I didn't feel that kissing Bee was inconsiderate or wrong in any way in regards to Nyx. But maybe I'm wrong about that. I guess my feeling is that it is between Bee and I, and doesn't change how I feel about Nyx. And I don't know if it changes the way Nyx feels about me, but my first instinct is that it does not. Momentary discomfort, but not something that changes ultimately how she views me.
I DID know that it would bother her to know we kissed because she would start to conjecture that I'm going to like Bee better or want to spend all my time with Bee now or dump her for Bee.... but I have been up and down those conversations with her, my stance being that those ideas about what I'm feeling are from a monogamous paradigm. I'm not deciding which one I want for my one and only, the way a monogamous person would be doing if they were dating more than one person. The anticipation of having this conversation yet again is the dark thundercloud, not the feeling that I've acted in a way other than the EXACT way I've illustrated that I planned on acting the entire time.
My pattern has been to tell a prospective partner that I want an open relationship, to detail what I mean by an open relationship and then act in a manner consistent with my stated intentions.
How can I use these incidents to be a better partner?
I've been leaving it up to Nyx or whomever my partner is to tell me when they are so uncomfortable about a situation or to let me know when they "can't take it anymore" and want out of the relationship.

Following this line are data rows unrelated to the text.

-- ==== Sys2Proof/Word.lean ====
section
/-! DEFINITION. The word types of the machine and the plainest arithmetic on them: slices of a value in the
spec's notation `v[hi:lo]` (00_scope.md R10) and truncation to an address size. -/

namespace Sys2Proof

/-- One byte (20_memory.md R72). -/
abbrev Byte := BitVec 8

/-- A 64-bit word: a general register, `rip`, an address (10_state.md R30, R33). -/
abbrev Word := BitVec 64

/-- A full vector register, `MAXVL = 512` bits (10_state.md R20, 00_scope.md R8). -/
abbrev Zmm := BitVec 512

/-- Extend a 32-bit value with zeros to a word, `zext_64` (00_scope.md R13). -/
def zext64 (v : BitVec 32) : Word := v.setWidth 64

/-- Keep the low 32 bits of a word and zero the others: the truncation to the 32-bit address size
(30_encoding.md R103). -/
def low32 (v : Word) : Word := (v.setWidth 32).setWidth 64

end Sys2Proof
end

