-- ==== Sys2Proof/Safety.lean ====
section
/-! DEFINITION. What counts as a run within the spec, in the terms the claims use: the enabling premise of 70_reset_and_hazards.md
R242, when a second source can be read and what it then holds, what a step may change, and the invariant of the machine.
Each is written from the spec's words, beside the functions the meanings call. -/

namespace Sys2Proof.Machine

/-! ### The launch premise -/

/-- `ShufpsEnabled(form)`: with it no #UD and no #NM condition of the state holds (70_reset_and_hazards.md R242). -/
def ShufpsEnabled (f : Form) (s : State) : Prop :=
  (s.mode = .mode64 ∨ s.mode = .mode32) ∧ s.cr0.getLsbD 3 = false ∧
    match f with
    | .sse => s.features.sse = true ∧ s.cr0.getLsbD 2 = false ∧ s.cr4.getLsbD 9 = true
    | .vex128 => s.features.avx = true ∧ s.cr4.getLsbD 18 = true ∧ s.xcr0.extractLsb' 1 2 = 3#2
    | .vex256 => s.features.avx = true ∧ s.cr4.getLsbD 18 = true ∧ s.xcr0.extractLsb' 1 2 = 3#2
    | .evex128 =>
      s.features.avx512f = true ∧ s.features.avx512vl = true ∧ s.cr4.getLsbD 18 = true ∧ s.xcr0.extractLsb' 1 2 = 3#2 ∧
        s.xcr0.extractLsb' 5 3 = 7#3
    | .evex256 =>
      s.features.avx512f = true ∧ s.features.avx512vl = true ∧ s.cr4.getLsbD 18 = true ∧ s.xcr0.extractLsb' 1 2 = 3#2 ∧
        s.xcr0.extractLsb' 5 3 = 7#3
    | .evex512 =>
      s.features.avx512f = true ∧ s.cr4.getLsbD 18 = true ∧ s.xcr0.extractLsb' 1 2 = 3#2 ∧ s.xcr0.extractLsb' 5 3 = 7#3

/-! ### Operands -/

/-- The linear address of a memory operand, before any check (20_memory.md R56). -/
def State.linear (s : State) (c : Access) (p : Prefixes) (len : Nat) (m : MemForm) : Word :=
  let v := s.segBase (s.segFor p m) + s.effAddr (s.addr32 p) len c.dispScale m
  if s.mode = .mode64 then v else low32 v

/-- The address is legal: every byte canonical in Mode64, inside the segment in Mode32 (20_memory.md R56, R58). -/
def AddressLegal (s : State) (c : Access) (p : Prefixes) (len : Nat) (m : MemForm) : Prop :=
  if s.mode = .mode64 then ∀ b < c.bytes, canonical (s.byteAddr (s.linear c p len m) b) = true
  else s.segOk (s.segFor p m) (s.effAddr (s.addr32 p) len c.dispScale m) c.bytes = true

/-- The alignment the form asks for holds: for the legacy form a linear address and a segment base that are multiples of 16
(20_memory.md R59). -/
def AddressAligned (s : State) (c : Access) (p : Prefixes) (len : Nat) (m : MemForm) : Prop :=
  c.align = true → (s.segBase (s.segFor p m)).toNat % 16 = 0 ∧ (s.linear c p len m).toNat % 16 = 0

/-- No byte of the operand faults or has read side effects (20_memory.md R57, R63). -/
def BytesReadable (s : State) (c : Access) (p : Prefixes) (len : Nat) (m : MemForm) : Prop :=
  ∀ b < c.bytes, s.byteFault (s.linear c p len m) c.bytes b = none ∧
    s.answerAt (s.linear c p len m) c.bytes b ≠ .readSideEffects

/-- A memory operand that can be read: legal, aligned, readable (70_reset_and_hazards.md R242). -/
def OperandOk (s : State) (c : Access) (p : Prefixes) (len : Nat) (m : MemForm) : Prop :=
  AddressLegal s c p len m ∧ AddressAligned s c p len m ∧ BytesReadable s c p len m

/-- The doubleword at byte `4j` of a memory operand, little-endian (20_memory.md R52, R53). -/
def State.dword (s : State) (a : Word) (j : Nat) : BitVec 32 :=
  Memory.read s.mem (s.byteAddr a (4 * j + 3)).toNat ++ Memory.read s.mem (s.byteAddr a (4 * j + 2)).toNat ++
    Memory.read s.mem (s.byteAddr a (4 * j + 1)).toNat ++ Memory.read s.mem (s.byteAddr a (4 * j)).toNat

/-- The second source of a legacy or VEX form can be read, and its elements are `x` (40_shufps_sse.md R135,
41_vshufps_vex.md R150, R151): a register's elements, or the doublewords of the memory operand. -/
def Source2Is (s : State) (f : Form) (p : Prefixes) (len : Nat) (src2 : RegMem) (x : Nat → BitVec 32) : Prop :=
  match src2 with
  | .reg r => ∀ j < f.kl, x j = elem (s.vec (vreg r)) j
  | .mem m => OperandOk s (accessOf f) p len m ∧ ∀ j < f.kl, x j = s.dword (s.linear (accessOf f) p len m) j

/-- The second source of an EVEX form can be read, and its elements are `x` (42_vshufps_evex.md R171): a register's
elements, the doublewords of the memory operand, or one doubleword in every element. -/
def Source2EvexIs (s : State) (f : Form) (p : Prefixes) (len : Nat) (src2 : RegMemBcst) (x : Nat → BitVec 32) : Prop :=
  match src2 with
  | .reg r => ∀ j < f.kl, x j = elem (s.vec r) j
  | .mem m => OperandOk s (accessOf f) p len m ∧ ∀ j < f.kl, x j = s.dword (s.linear (accessOf f) p len m) j
  | .bcst m => OperandOk s bcstAccess p len m ∧ ∀ j < f.kl, x j = s.dword (s.linear bcstAccess p len m) 0

/-- Element `e` of the shuffle of sources with elements `a` and `b` (40_shufps_sse.md R132): position `p = e mod 4` in lane
`e div 4` takes the element of that lane that `imm8[2p+1:2p]` names, from the first source for `p < 2`, else from the
second. -/
def shuffledElem (a b : Nat → BitVec 32) (imm8 : BitVec 8) (e : Nat) : BitVec 32 :=
  if e % 4 < 2 then a (4 * (e / 4) + (imm8.extractLsb' (2 * (e % 4)) 2).toNat)
  else b (4 * (e / 4) + (imm8.extractLsb' (2 * (e % 4)) 2).toNat)

/-! ### What the parts of an instruction are -/

/-- The destination register number of an instruction. -/
def dstOf : Instr → BitVec 5
  | .shufps _ _ dst _ _ => vreg dst
  | .vshufpsVex128C5 _ dst _ _ _ => vreg dst
  | .vshufpsVex128C4 _ _ dst _ _ _ => vreg dst
  | .vshufpsVex256C5 _ dst _ _ _ => vreg dst
  | .vshufpsVex256C4 _ _ dst _ _ _ => vreg dst
  | .vshufpsEvex128 _ dst _ _ _ _ _ => dst
  | .vshufpsEvex256 _ dst _ _ _ _ _ => dst
  | .vshufpsEvex512 _ dst _ _ _ _ _ => dst

/-- The memory form of a legacy or VEX operand with its access. -/
def regMemAccess (f : Form) : RegMem → Option (Access × MemForm)
  | .reg _ => none
  | .mem m => some (accessOf f, m)

/-- The memory form of an EVEX operand with its access. -/
def regMemBcstAccess (f : Form) : RegMemBcst → Option (Access × MemForm)
  | .reg _ => none
  | .mem m => some (accessOf f, m)
  | .bcst m => some (bcstAccess, m)

/-- The memory operand of an instruction, if it has one: what it asks of it and its form (20_memory.md R50). -/
def memoryOf (i : Instr) : Option (Access × MemForm) :=
  match i with
  | .shufps _ _ _ src2 _ => regMemAccess i.form src2
  | .vshufpsVex128C5 _ _ _ src2 _ => regMemAccess i.form src2
  | .vshufpsVex128C4 _ _ _ _ src2 _ => regMemAccess i.form src2
  | .vshufpsVex256C5 _ _ _ src2 _ => regMemAccess i.form src2
  | .vshufpsVex256C4 _ _ _ _ src2 _ => regMemAccess i.form src2
  | .vshufpsEvex128 _ _ _ src2 _ _ _ => regMemBcstAccess i.form src2
  | .vshufpsEvex256 _ _ _ src2 _ _ _ => regMemBcstAccess i.form src2
  | .vshufpsEvex512 _ _ _ src2 _ _ _ => regMemBcstAccess i.form src2

/-- The writemask field and `z` of an EVEX instruction. -/
def maskFieldsOf : Instr → Option (BitVec 3 × Bool)
  | .shufps .. => none
  | .vshufpsVex128C5 .. => none
  | .vshufpsVex128C4 .. => none
  | .vshufpsVex256C5 .. => none
  | .vshufpsVex256C4 .. => none
  | .vshufpsEvex128 _ _ _ _ aaa z _ => some (aaa, z)
  | .vshufpsEvex256 _ _ _ _ aaa z _ => some (aaa, z)
  | .vshufpsEvex512 _ _ _ _ aaa z _ => some (aaa, z)

/-- The general registers an addressing form names: its base and its index, number 4 as index being none (10_state.md R31,
30_encoding.md R107). -/
def memAddrRegs : MemForm → List (BitVec 4)
  | .base b _ => [b]
  | .sib _ i b _ => if i = 4#4 then [b] else [i, b]
  | .sibNoBase _ i _ => if i = 4#4 then [] else [i]
  | .dispOnly _ => []

/-- The general registers an instruction reads (10_state.md R31). -/
def addrRegsOf (i : Instr) : List (BitVec 4) :=
  match memoryOf i with
  | some (_, m) => memAddrRegs m
  | none => []

/-- An instruction whose own fields raise #UD: `z` with no writemask (60_exceptions.md R213). -/
def FieldsUd (i : Instr) : Prop := maskFieldsOf i = some (0#3, true)

/-- The #UD conditions of an instruction that reach its meaning: the enabling state and the feature flags of its form, and its
own fields (60_exceptions.md R203, R213). -/
def Disabled (i : Instr) (s : State) : Prop :=
  FieldsUd i ∨
    match i.form with
    | .sse => s.cr0.getLsbD 2 = true ∨ s.cr4.getLsbD 9 = false ∨ s.features.sse = false
    | .vex128 => s.cr4.getLsbD 18 = false ∨ s.xcr0.extractLsb' 1 2 ≠ 3#2 ∨ s.features.avx = false ∨
        s.mode = .realAddress ∨ s.mode = .virtual8086
    | .vex256 => s.cr4.getLsbD 18 = false ∨ s.xcr0.extractLsb' 1 2 ≠ 3#2 ∨ s.features.avx = false ∨
        s.mode = .realAddress ∨ s.mode = .virtual8086
    | .evex128 => s.cr4.getLsbD 18 = false ∨ s.xcr0.extractLsb' 1 2 ≠ 3#2 ∨ s.xcr0.extractLsb' 5 3 ≠ 7#3 ∨
        s.features.avx512f = false ∨ s.features.avx512vl = false ∨ s.mode = .realAddress ∨ s.mode = .virtual8086
    | .evex256 => s.cr4.getLsbD 18 = false ∨ s.xcr0.extractLsb' 1 2 ≠ 3#2 ∨ s.xcr0.extractLsb' 5 3 ≠ 7#3 ∨
        s.features.avx512f = false ∨ s.features.avx512vl = false ∨ s.mode = .realAddress ∨ s.mode = .virtual8086
    | .evex512 => s.cr4.getLsbD 18 = false ∨ s.xcr0.extractLsb' 1 2 ≠ 3#2 ∨ s.xcr0.extractLsb' 5 3 ≠ 7#3 ∨
        s.features.avx512f = false ∨ s.mode = .realAddress ∨ s.mode = .virtual8086

/-- An instruction whose enabling checks pass (70_reset_and_hazards.md R242). -/
def Ready (i : Instr) (s : State) : Prop := ShufpsEnabled i.form s ∧ ¬ FieldsUd i

/-- A displacement as a signed number, an 8-bit one times `n` (30_encoding.md R104, R106). -/
def dispInt (n : Nat) : Disp → Int
  | .absent => 0
  | .disp8 d => d.toInt * n
  | .disp32 d => d.toInt

/-- The index part of a SIB form as a number: index number 4 is no index (30_encoding.md R107). -/
def indexNat (s : State) (scale : BitVec 2) (i : BitVec 4) : Nat := if i = 4#4 then 0 else (s.reg i).toNat * 2 ^ scale.toNat

/-- The legacy prefix bytes: segment overrides, 67H, 66H, LOCK, F2H and F3H (30_encoding.md R82, R83). -/
def legacyPrefixBytes : List Byte := [0x26, 0x2E, 0x36, 0x3E, 0x64, 0x65, 0x66, 0x67, 0xF0, 0xF2, 0xF3]

/-! ### Change and invariance -/

/-- Apply a change of state to a next state. -/
def mapNext (g : State → State) (o : Res State) : Res State :=
  match o with
  | .next t => .next (g t)
  | .fault r => .fault r
  | .refused r => .refused r

/-- Everything but vector register `dst` and `rip` is as before (10_state.md R46). -/
def SameExcept (dst : BitVec 5) (s t : State) : Prop :=
  (∀ r, r ≠ dst → t.vec r = s.vec r) ∧ t.k = s.k ∧ t.gpr = s.gpr ∧ t.eflags = s.eflags ∧ t.mxcsr = s.mxcsr ∧
    t.x87 = s.x87 ∧ t.segs = s.segs ∧ t.cr0 = s.cr0 ∧ t.cr4 = s.cr4 ∧ t.xcr0 = s.xcr0 ∧ t.mode = s.mode ∧ t.cpl = s.cpl ∧
    t.features = s.features ∧ t.translation = s.translation ∧ ∀ a, Memory.read t.mem a = Memory.read s.mem a

/-- The invariant of the machine: memory is in canonical form, `rip[63:32] = 0` in Mode32 (10_state.md R33), and the mode
agrees with CR0.PE: protected mode is entered in Mode64 and Mode32 (70_reset_and_hazards.md R242) and not in real-address
mode (10_state.md R45). -/
def Invariant (s : State) : Prop :=
  Memory.wf s.mem = true ∧ (s.mode = .mode32 → s.rip.toNat < 2 ^ 32) ∧
    (s.mode = .mode64 ∨ s.mode = .mode32 → s.cr0.getLsbD 0 = true) ∧
    (s.mode = .realAddress → s.cr0.getLsbD 0 = false)

end Sys2Proof.Machine
end

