-- ==== Sys2Proof/Laws/Exec.lean ====
section
/-! SUPPORT. What an instruction and a step can do: every next state is the old one with the destination vector register and
`rip` written (10_state.md R46). -/

namespace Sys2Proof.Machine

theorem vexOp_next {f : Form} {p : Prefixes} {len : Nat} {dst src1 : BitVec 4} {src2 : RegMem} {imm8 : BitVec 8} {s t : State}
    (h : vexOp f p len dst src1 src2 imm8 s = .next t) :
    ∃ b, s.enabled f false = .next () ∧ s.source2 f p len src2 = .next b ∧
      t = (s.setVec (vreg dst) (shuffle f.lanes (s.vec (vreg src1)) b imm8)).advance len := by
  obtain ⟨u, hu, h⟩ := andThen_eq_next.mp h
  obtain ⟨b, hb, h⟩ := andThen_eq_next.mp h
  exact ⟨b, hu, hb, (Host.Outcome.next.inj h).symm⟩

theorem evexOp_next {f : Form} {p : Prefixes} {dst src1 : BitVec 5} {src2 : RegMemBcst} {aaa : BitVec 3} {z : Bool}
    {imm8 : BitVec 8} {s t : State} (h : evexOp f p dst src1 src2 aaa z imm8 s = .next t) :
    ∃ b, s.enabled f (z && aaa == 0#3) = .next () ∧ s.source2Evex f p (instrLength p 5 src2.length) src2 = .next b ∧
      t = (s.setVec dst (s.masked f.kl aaa z (s.vec dst) (shuffle f.lanes (s.vec src1) b imm8))).advance
        (instrLength p 5 src2.length) := by
  obtain ⟨u, hu, h⟩ := andThen_eq_next.mp h
  obtain ⟨b, hb, h⟩ := andThen_eq_next.mp h
  exact ⟨b, hu, hb, (Host.Outcome.next.inj h).symm⟩

theorem execShufps_next {p : Prefixes} {rex : Option Bool} {dst : BitVec 4} {src2 : RegMem} {imm8 : BitVec 8} {s t : State}
    (h : execShufps p rex dst src2 imm8 s = .next t) :
    ∃ b, s.enabled .sse false = .next () ∧ s.source2 .sse p (instrLength p (rexHeader rex) src2.length) src2 = .next b ∧
      t = (s.setVec (vreg dst) (legacyResult (s.vec (vreg dst)) b imm8)).advance
        (instrLength p (rexHeader rex) src2.length) := by
  obtain ⟨u, hu, h⟩ := andThen_eq_next.mp h
  obtain ⟨b, hb, h⟩ := andThen_eq_next.mp h
  exact ⟨b, hu, hb, (Host.Outcome.next.inj h).symm⟩

/-- Every next state of an instruction. -/
theorem exec_next {i : Instr} {s t : State} (h : exec i s = .next t) :
    ∃ v, t = (s.setVec (dstOf i) v).advance i.length := by
  cases i with
  | shufps p rex dst src2 imm8 => obtain ⟨b, -, -, rfl⟩ := execShufps_next h; exact ⟨_, rfl⟩
  | vshufpsVex128C5 p dst src1 src2 imm8 => obtain ⟨b, -, -, rfl⟩ := vexOp_next h; exact ⟨_, rfl⟩
  | vshufpsVex128C4 p w dst src1 src2 imm8 => obtain ⟨b, -, -, rfl⟩ := vexOp_next h; exact ⟨_, rfl⟩
  | vshufpsVex256C5 p dst src1 src2 imm8 => obtain ⟨b, -, -, rfl⟩ := vexOp_next h; exact ⟨_, rfl⟩
  | vshufpsVex256C4 p w dst src1 src2 imm8 => obtain ⟨b, -, -, rfl⟩ := vexOp_next h; exact ⟨_, rfl⟩
  | vshufpsEvex128 p dst src1 src2 aaa z imm8 => obtain ⟨b, -, -, rfl⟩ := evexOp_next h; exact ⟨_, rfl⟩
  | vshufpsEvex256 p dst src1 src2 aaa z imm8 => obtain ⟨b, -, -, rfl⟩ := evexOp_next h; exact ⟨_, rfl⟩
  | vshufpsEvex512 p dst src1 src2 aaa z imm8 => obtain ⟨b, -, -, rfl⟩ := evexOp_next h; exact ⟨_, rfl⟩

/-- Every next state of a step comes from the instruction the fetch gives. -/
theorem step_next {s t : State} (h : step s = .next t) : ∃ i, s.fetch = .next i ∧ exec i s = .next t :=
  andThen_eq_next.mp h

/-- The fetch gives an instruction only when the window decodes to it in an admitted mode. -/
theorem fetch_next {s : State} {i : Instr} (h : s.fetch = .next i) :
    s.mode.admitted = true ∧ ∃ rest, decode s.mode s.window = .ok i rest := by
  unfold State.fetch at h
  cases hm : s.mode.admitted with
  | false => simp [hm] at h
  | true =>
    refine ⟨rfl, ?_⟩
    cases hd : decode s.mode s.window with
    | ok j rest =>
      simp [hm, hd] at h
      exact ⟨rest, by rw [h]⟩
    | ud => simp [hm, hd, raise] at h
    | refused r => simp [hm, hd] at h
    | truncated =>
      simp only [hm, hd, if_true] at h
      split at h <;> simp [raise] at h

/-- A register form reads no memory and cannot fault there: the second source is the register. -/
theorem source2_reg (s : State) (f : Form) (p : Prefixes) (len : Nat) (r : BitVec 4) :
    s.source2 f p len (.reg r) = .next (s.vec (vreg r)) := rfl

theorem source2Evex_reg (s : State) (f : Form) (p : Prefixes) (len : Nat) (r : BitVec 5) :
    s.source2Evex f p len (.reg r) = .next (s.vec r) := rfl

/-! ### Instructions with a memory operand -/

theorem maskUd_some (aaa : BitVec 3) (z : Bool) : (some (aaa, z) == some (0#3, true)) = (z && aaa == 0#3) := by
  cases z <;> simp

/-- What an instruction with a memory operand does: the enabling checks, the operand, and a next state. -/
theorem exec_memory {i : Instr} {c : Access} {m : MemForm} (s : State) (h : memoryOf i = some (c, m)) :
    ∃ k : Zmm → State, exec i s = andThen (s.enabled i.form (maskFieldsOf i == some (0#3, true))) fun _ =>
      andThen (s.memOperand c i.prefixes i.length m) fun b => .next (k b) := by
  cases i with
  | shufps p rex dst src2 imm8 =>
    cases src2 <;> cases h
    exact ⟨_, rfl⟩
  | vshufpsVex128C5 p dst src1 src2 imm8 =>
    cases src2 <;> cases h
    exact ⟨_, rfl⟩
  | vshufpsVex128C4 p w dst src1 src2 imm8 =>
    cases src2 <;> cases h
    exact ⟨_, rfl⟩
  | vshufpsVex256C5 p dst src1 src2 imm8 =>
    cases src2 <;> cases h
    exact ⟨_, rfl⟩
  | vshufpsVex256C4 p w dst src1 src2 imm8 =>
    cases src2 <;> cases h
    exact ⟨_, rfl⟩
  | vshufpsEvex128 p dst src1 src2 aaa z imm8 =>
    cases src2 <;> cases h <;> rw [show maskFieldsOf (.vshufpsEvex128 p dst src1 _ aaa z imm8) = some (aaa, z) from rfl, maskUd_some]
    · exact ⟨_, rfl⟩
    · simp only [exec, execEvex128, evexOp, State.source2Evex, andThen_assoc, andThen_next]
      exact ⟨_, rfl⟩
  | vshufpsEvex256 p dst src1 src2 aaa z imm8 =>
    cases src2 <;> cases h <;> rw [show maskFieldsOf (.vshufpsEvex256 p dst src1 _ aaa z imm8) = some (aaa, z) from rfl, maskUd_some]
    · exact ⟨_, rfl⟩
    · simp only [exec, execEvex256, evexOp, State.source2Evex, andThen_assoc, andThen_next]
      exact ⟨_, rfl⟩
  | vshufpsEvex512 p dst src1 src2 aaa z imm8 =>
    cases src2 <;> cases h <;> rw [show maskFieldsOf (.vshufpsEvex512 p dst src1 _ aaa z imm8) = some (aaa, z) from rfl, maskUd_some]
    · exact ⟨_, rfl⟩
    · simp only [exec, execEvex512, evexOp, State.source2Evex, andThen_assoc, andThen_next]
      exact ⟨_, rfl⟩

/-- A ready instruction with a memory operand is decided by that operand. -/
theorem exec_ready {i : Instr} {c : Access} {m : MemForm} {s : State} (h : memoryOf i = some (c, m)) (hr : Ready i s) :
    ∃ k : Zmm → State, exec i s = andThen (s.memOperand c i.prefixes i.length m) fun b => .next (k b) := by
  obtain ⟨k, hk⟩ := exec_memory s h
  have hud : (maskFieldsOf i == some (0#3, true)) = false := beq_eq_false_iff_ne.mpr hr.2
  rw [hud, enabled_of_premise s i.form hr.1, andThen_next] at hk
  exact ⟨k, hk⟩

/-- The access of a memory operand: between 4 and 64 bytes, and aligned exactly for the legacy form. -/
theorem memoryOf_access {i : Instr} {c : Access} {m : MemForm} (h : memoryOf i = some (c, m)) :
    4 ≤ c.bytes ∧ c.bytes ≤ 64 ∧ (c.align = true ↔ i.form = .sse) := by
  cases i with
  | shufps p rex dst src2 imm8 => (cases src2 <;> cases h); simp [accessOf, Instr.form]
  | vshufpsVex128C5 p dst src1 src2 imm8 => (cases src2 <;> cases h); simp [accessOf, Instr.form]
  | vshufpsVex128C4 p w dst src1 src2 imm8 => (cases src2 <;> cases h); simp [accessOf, Instr.form]
  | vshufpsVex256C5 p dst src1 src2 imm8 => (cases src2 <;> cases h); simp [accessOf, Instr.form]
  | vshufpsVex256C4 p w dst src1 src2 imm8 => (cases src2 <;> cases h); simp [accessOf, Instr.form]
  | vshufpsEvex128 p dst src1 src2 aaa z imm8 => cases src2 <;> cases h <;> simp [accessOf, bcstAccess, Instr.form]
  | vshufpsEvex256 p dst src1 src2 aaa z imm8 => cases src2 <;> cases h <;> simp [accessOf, bcstAccess, Instr.form]
  | vshufpsEvex512 p dst src1 src2 aaa z imm8 => cases src2 <;> cases h <;> simp [accessOf, bcstAccess, Instr.form]

end Sys2Proof.Machine
end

Maybe I shoud start to take the initiative and say "I don't think we're compatible."
I want the freedom and trust of a partner to whom I can say something to the effect "I may flirt or otherwise interact with other women; I will let you know if any of these get to a point where I think there is a possiblity it could blossom into an actual romantic love interest." and have her trust me.
Or are you simply saying that it's impractical to enjoy a moment without thinking about all the implications, consequences and reprecussions for those actions?
No argument-I was typing fast! AND from memory. EEKS!
Ok. So I keep thinking-you two are on different pages.
You seem to be living by a completely different set of standards then she is.
Neither is "right".
Neither is "wrong".
But they are damn sure making it miserable for both of you.
IF you agree that it's an OPEN relationship (not necessarily true for all poly relationships) then no it's not unreasonable to expect that you are dating, meeting people etc.
IF you feel that kissing is NOT included in "sexual relations" per se but IS included in "dating, meeting people, getting numbers" that needs to FOR SURE be stated up front-but it's ok too.
In our case-that whole kissing thing-not cool. Maca considers kissing an exchange of emotion and caring-and that isn't something he's ok with being shared with ANYONE. I get that. So if I met a guy (or girl)-before it got to a kiss-yes I would feel the need to talk to Maca.
BUT if I have already said "I'm interested in this person and am considering pursuing something with them" in my eyes (I think I'll talk this one over with Maca tonight as I'm interested in his perspective) I HAVE talked with Maca.
So again-who knows what the deal is as far as what was right or wrong with the two of you.
Ultimately-you two need to COMMUNICATE-see my big long book of a post on the other thread. ;)
I think for now, we are friends and maybe using some advice of LR's we can improve our communication and see what happens?
Good to see you are still on the forums!
LR- you mentioned a "please understand me" thread or test or something on the other post but I did a search and don't know where to go.. may I have a link?